The girls are home from the Gaeltacht. Iníon a hAon and Iníon a Dó got good weather, talked for Ireland, did a bit of surfing (there was no surfing in my day) and now are tweeting and texting people who, when I was young, would have sent you a postcard or a letter. (You remember getting those, don’t you?)

It was nice to see them home from Donegal after three weeks and a day. Still, they were playing it cool when daddy arrived to pick them up from the bus. I noticed – not without a little jealousy – one teenage boy giving his dad a big hug. No chance of a PDA from my cailíní, however. They just put the bags in the car and waved goodbye to their friends – “Slán! Slán!” – and off we went.

They had their stories about who did what, about everyone crying at the Céilí Mór – “even na buachaillí” – about what people were wearing at the Fancy Dress Céilí – some of the “buachaillí” were dressed as girls – about watching the World Cup with the “buachaillí” and all the girls supporting Argentina because it was easier to wear blue and white than to match Germany’s colours. In short, they had fun – which is how it should be – and learnt a bit more Irish. (They certainly know the word “buachaillí”.)

Like many parents who speak Irish, you hope your children take an interest but worry that you might put them off if you are too strident. (Contrary to what the Irish haters think, I, like so many other parents, am raising children, not Storm Troopers of the Irregular Verbs Division.) In fact, my little corner of the planet is not well know for Irish – the language died out around the beginning of 1800 – but I speak to the girls and they are learning it at school. It’s something rather than nothing and that, I am afraid, is my approach to these things. To read the comments that accompany the never-ending language debate in Ireland, one would think that Irish-speaking parents send them children over the top in a mad futile charge against the pill-boxes of English, irrespective of the cost.

Not so. I suspect most of us are happy with something rather than nothing when it comes to the language. Any little encouragement gives us a chance to say: “Look, children, did you hear that Brad and Angelina are going to Oideas Gael to research their next film about how a cell of Gaeilgeoirí plot to take over the world? They are calling the movie, Mr and Mrs Mac Gabhann.”

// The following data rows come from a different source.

-- ==== Sys2Proof/Laws/Dispatch.lean ====
section
/-! SUPPORT. The dispatch of every command, one equation per arm. -/

namespace Sys2Proof.Machine
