/-! ### setSlot -/

@[simp] theorem Part.setSlot_regs (k : Nat) (n : Nat) (x : Slot) : (p.setSlot k n x).regs = p.regs := rfl
@[simp] theorem Part.setSlot_mem (k : Nat) (n : Nat) (x : Slot) : (p.setSlot k n x).mem = p.mem := rfl
@[simp] theorem Part.setSlot_host (k : Nat) (n : Nat) (x : Slot) : (p.setSlot k n x).host = p.host := rfl
@[simp] theorem Part.setSlot_upsets (k : Nat) (n : Nat) (x : Slot) : (p.setSlot k n x).upsets = p.upsets := rfl
@[simp] theorem Part.setSlot_lines (k : Nat) (n : Nat) (x : Slot) : (p.setSlot k n x).lines = p.lines := rfl
@[simp] theorem Part.setSlot_cores (k : Nat) (n : Nat) (x : Slot) : (p.setSlot k n x).cores = p.cores := rfl
@[simp] theorem Part.setSlot_seqWaits (k : Nat) (n : Nat) (x : Slot) : (p.setSlot k n x).seqWaits = p.seqWaits := rfl
@[simp] theorem Part.setSlot_banks (k : Nat) (n : Nat) (x : Slot) : (p.setSlot k n x).banks = p.banks := rfl
@[simp] theorem Part.setSlot_engines (k : Nat) (n : Nat) (x : Slot) : (p.setSlot k n x).engines = p.engines := rfl
@[simp] theorem Part.setSlot_ves (k : Nat) (n : Nat) (x : Slot) : (p.setSlot k n x).ves = p.ves := rfl
@[simp] theorem Part.setSlot_clusters (k : Nat) (n : Nat) (x : Slot) : (p.setSlot k n x).clusters = p.clusters := rfl
@[simp] theorem Part.setSlot_staging (k : Nat) (n : Nat) (x : Slot) : (p.setSlot k n x).staging = p.staging := rfl
@[simp] theorem Part.setSlot_postRes (k : Nat) (n : Nat) (x : Slot) : (p.setSlot k n x).postRes = p.postRes := rfl
@[simp] theorem Part.setSlot_dies (k : Nat) (n : Nat) (x : Slot) : (p.setSlot k n x).dies = p.dies := rfl
@[simp] theorem Part.setSlot_handles (k : Nat) (n : Nat) (x : Slot) : (p.setSlot k n x).handles = p.handles := rfl
@[simp] theorem Part.setSlot_ports (k : Nat) (n : Nat) (x : Slot) : (p.setSlot k n x).ports = p.ports := rfl
@[simp] theorem Part.setSlot_flows (k : Nat) (n : Nat) (x : Slot) : (p.setSlot k n x).flows = p.flows := rfl
@[simp] theorem Part.setSlot_flipDone (k : Nat) (n : Nat) (x : Slot) : (p.setSlot k n x).flipDone = p.flipDone := rfl
@[simp] theorem Part.setSlot_arbSets (k : Nat) (n : Nat) (x : Slot) : (p.setSlot k n x).arbSets = p.arbSets := rfl
@[simp] theorem Part.setSlot_starved (k : Nat) (n : Nat) (x : Slot) : (p.setSlot k n x).starved = p.starved := rfl
@[simp] theorem Part.setSlot_streams (k : Nat) (n : Nat) (x : Slot) : (p.setSlot k n x).streams = p.streams := rfl
@[simp] theorem Part.setSlot_msix (k : Nat) (n : Nat) (x : Slot) : (p.setSlot k n x).msix = p.msix := rfl
@[simp] theorem Part.setSlot_evSeq (k : Nat) (n : Nat) (x : Slot) : (p.setSlot k n x).evSeq = p.evSeq := rfl
@[simp] theorem Part.setSlot_time (k : Nat) (n : Nat) (x : Slot) : (p.setSlot k n x).time = p.time := rfl
@[simp] theorem Part.setSlot_retireNotices (k : Nat) (n : Nat) (x : Slot) : (p.setSlot k n x).retireNotices = p.retireNotices := rfl
@[simp] theorem Part.setSlot_bundles (k : Nat) (n : Nat) (x : Slot) : (p.setSlot k n x).bundles = p.bundles := rfl
@[simp] theorem Part.setSlot_retiredPorts (k : Nat) (n : Nat) (x : Slot) : (p.setSlot k n x).retiredPorts = p.retiredPorts := rfl
@[simp] theorem Part.setSlot_hbmFault (k : Nat) (n : Nat) (x : Slot) : (p.setSlot k n x).hbmFault = p.hbmFault := rfl
@[simp] theorem Part.setSlot_copyHeld (k : Nat) (n : Nat) (x : Slot) : (p.setSlot k n x).copyHeld = p.copyHeld := rfl
@[simp] theorem Part.setSlot_run (k : Nat) (n : Nat) (x : Slot) : (p.setSlot k n x).run = p.run := rfl
@[simp] theorem Part.setSlot_pins (k : Nat) (n : Nat) (x : Slot) : (p.setSlot k n x).pins = p.pins := rfl
@[simp] theorem Part.setSlot_flash (k : Nat) (n : Nat) (x : Slot) : (p.setSlot k n x).flash = p.flash := rfl
@[simp] theorem Part.setSlot_mgmt (k : Nat) (n : Nat) (x : Slot) : (p.setSlot k n x).mgmt = p.mgmt := rfl
@[simp] theorem Part.setSlot_levels (k : Nat) (n : Nat) (x : Slot) : (p.setSlot k n x).levels = p.levels := rfl
@[simp] theorem Part.setSlot_hot (k : Nat) (n : Nat) (x : Slot) : (p.setSlot k n x).hot = p.hot := rfl
@[simp] theorem Part.setSlot_levelAt (k : Nat) (n : Nat) (x : Slot) : (p.setSlot k n x).levelAt = p.levelAt := rfl
@[simp] theorem Part.setSlot_trip (k : Nat) (n : Nat) (x : Slot) : (p.setSlot k n x).trip = p.trip := rfl
@[simp] theorem Part.setSlot_power (k : Nat) (n : Nat) (x : Slot) : (p.setSlot k n x).power = p.power := rfl
@[simp] theorem Part.setSlot_snapAt (k : Nat) (n : Nat) (x : Slot) : (p.setSlot k n x).snapAt = p.snapAt := rfl
@[simp] theorem Part.setSlot_reply (k : Nat) (n : Nat) (x : Slot) : (p.setSlot k n x).reply = p.reply := rfl
@[simp] theorem Part.setSlot_draw (k : Nat) (n : Nat) (x : Slot) : (p.setSlot k n x).draw = p.draw := rfl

Something rather than nothing. That is why many people get so annoyed with smug Government statements about the language; about how ministers of state are a bit rusty but can be sent off on a course to begin their journey to enlightenment. We know all about courses – we are on that journey and are paying for that journey and saving up for the next journey. (What mugs, eh? Practising what we preach and actually paying for it out of our own pocket! A career in politics does not beckon!)

Our children speak English – we just want them to have the chance to speak a bit of Irish and to know that speaking that bit of Irish is a “good thing”. We want them to have an active cultural life as well as the one that involves twitter, downloads and dancing to MTV. They have all that already. We just want to give them something extra, to show them a little corner of Ireland that still exists, just about, in An Ghaeltacht.

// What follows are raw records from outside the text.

-- ==== Sys2Proof/Laws/PerInstr.lean ====
section
/-! SUPPORT. Laws for every command by itself, one lemma per constructor. OperandBounds: what the operands of a well-formed
command keep to, spelled out. -/

set_option Elab.async false

namespace Sys2Proof.Laws.OperandBounds

/-- The bounds of a command's operands beyond those of their types. -/
def bounds : Instr → Prop
  | .instructionComplete _ _ _ err ferr => (∀ x ∈ err, x.1 < 16384) ∧ ∀ x ∈ ferr, x.1 < 16384
  | .scrubPass _ flips => ∀ f ∈ flips, f.word < 0xFE0_2000_0000
  | .routerFrame _ ins bad => (∀ x ∈ ins, x.1 < 6 ∧ x.2.length = 576) ∧ ∀ q ∈ bad, q < 6
  | .bundleRetireLive _ i => ∀ f ∈ i.2, f.wf = true
  | .bar2Read _ off n => 1 ≤ n ∧ off + n ≤ 0x40_0000_0000
  | .bar2Write _ off data => 1 ≤ data.length ∧ off + data.length ≤ 0x40_0000_0000
  | .mgmt _ _ x => x.start.tries.length = 20
  | .registerWrite _ off n _ x => 1 ≤ n ∧ off + n ≤ 0x800_0000 ∧ x.start.tries.length = 20
  | .registerReadClear _ off n => 1 ≤ n ∧ off + n ≤ 0x800_0000
  | .resetNRelease x => x.tries.length = 20
  | .startStepTimeout x => x.tries.length = 20
  | .warmStart _ x => x.tries.length = 20
  | .retry _ x => x.tries.length = 20
  | .challenge _ _ nonce => nonce.length = 32
  | .getMeasurements _ _ nonce => ∀ n, nonce = some n → n.length = 32
  | .activateFirmware x => x.tries.length = 20
  | .thermalSample temps => temps.length = 48
  | _ => True

/-- A well-formed command keeps the bounds of its operands. -/
def Statement (i : Instr) : Prop := Instr.wf i = true → bounds i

Anyone who visits the Gaeltacht knows that the physical sign that marks the border between Gaeltacht and Galltacht is misleading. Passing those famous “An Ghaeltacht” markers does not mean that you have crossed into a linguistic territory in the way in which you might cross from France to Germany. No, the Gaeltacht is altogether more porous. You will find native speakers but it might take you a bit of time. They are there, however, out in the fields and hidden up little roads and, if you are lucky, you make an acquaintance or two that stands you in good stead for the rest of your life.

That said, I was not sending the girls to the Gaeltacht with orders to put a GPS tracer on every native speaker they met. Yes, there is the linguistic element – that they hear something rather than nothing. And they did and they learnt something. One got her Silver Fáinne and is “tots sásta” and one got a couple of gold stars for effort and is happy with that for the moment. They enjoyed the course, made new friends and met people from places as far away as Dublin. (Dubliners in the Donegal Gaeltacht sounds like a Paul Durcan poem.) They are both using more Irish than they did before they left and are, at the time of writing, happy to go back next year.

Something rather than nothing.

I know that 30 years ago when I began to learn Irish seriously I had to go to the Gaeltacht. I am glad I had the chance. I am glad that my children have had the chance. I would like to think that in another 30 years – if the good Lord spares me – there might still be a Gaeltacht. I would like to think that there will be another generation of buachaillí and cailíní who get to know the kindness of a bean an tí; who get to dress up at a Céilí Bréagéadaí; who get to dance Tonntaí Thoraí in the sight of the island itself; who cry at the Céilí Mór; who walk home with friends in the dark night with all the stars shining in the sky.

Many of us have been on the journey that Joe McHugh is beginning. No one would wish him anything but good luck. Let us hope he gets something rather than nothing out of it – but let the Government remember also that we are not the ones letting them down by not speaking Irish, they are the ones letting us down.